▼
-- ==== Sys2Proof/Laws/State.lean ====
section
/-!
SUPPORT. What the elementary updates of the state leave as it was, field by field, and what a table reads after
one of its entries is set.
-/

namespace Sys2Proof.Machine

/-! ## Tables -/

/-- The entry set reads as set. -/
@[simp] theorem tget_tset_self {α : Type} (t : Tbl α) (n : Nat) (a : α) : tget (tset t n a) n = some a := by
  induction t with
  | nil => simp [tset, tget]
  | cons e t ih =>
    obtain ⟨k, v⟩ := e
    rw [tset]
    split
    · simp [tget]
    · split
      · simp [tget]
      · rename_i h
        rw [tget, if_neg h, ih]

/-- Every other entry reads as before. -/
@[simp] theorem tget_tset_ne {α : Type} (t : Tbl α) {n m : Nat} (a : α) (h : m ≠ n) : tget (tset t n a) m = tget t m := by
  induction t with
  | nil => simp [tset, tget, Ne.symm h]
  | cons e t ih =>
    obtain ⟨k, v⟩ := e
    rw [tset]
    split
    · simp [tget, Ne.symm h]
    · split
      · rename_i hk
        simp [tget, hk, Ne.symm h]
      · rw [tget, tget, ih]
▲
▸ How to complete this task
What lines in the data above carry "entry"? Return them all.

▸ Answer to the problem
/-- The entry set reads as set. -/
/-- Every other entry reads as before. -/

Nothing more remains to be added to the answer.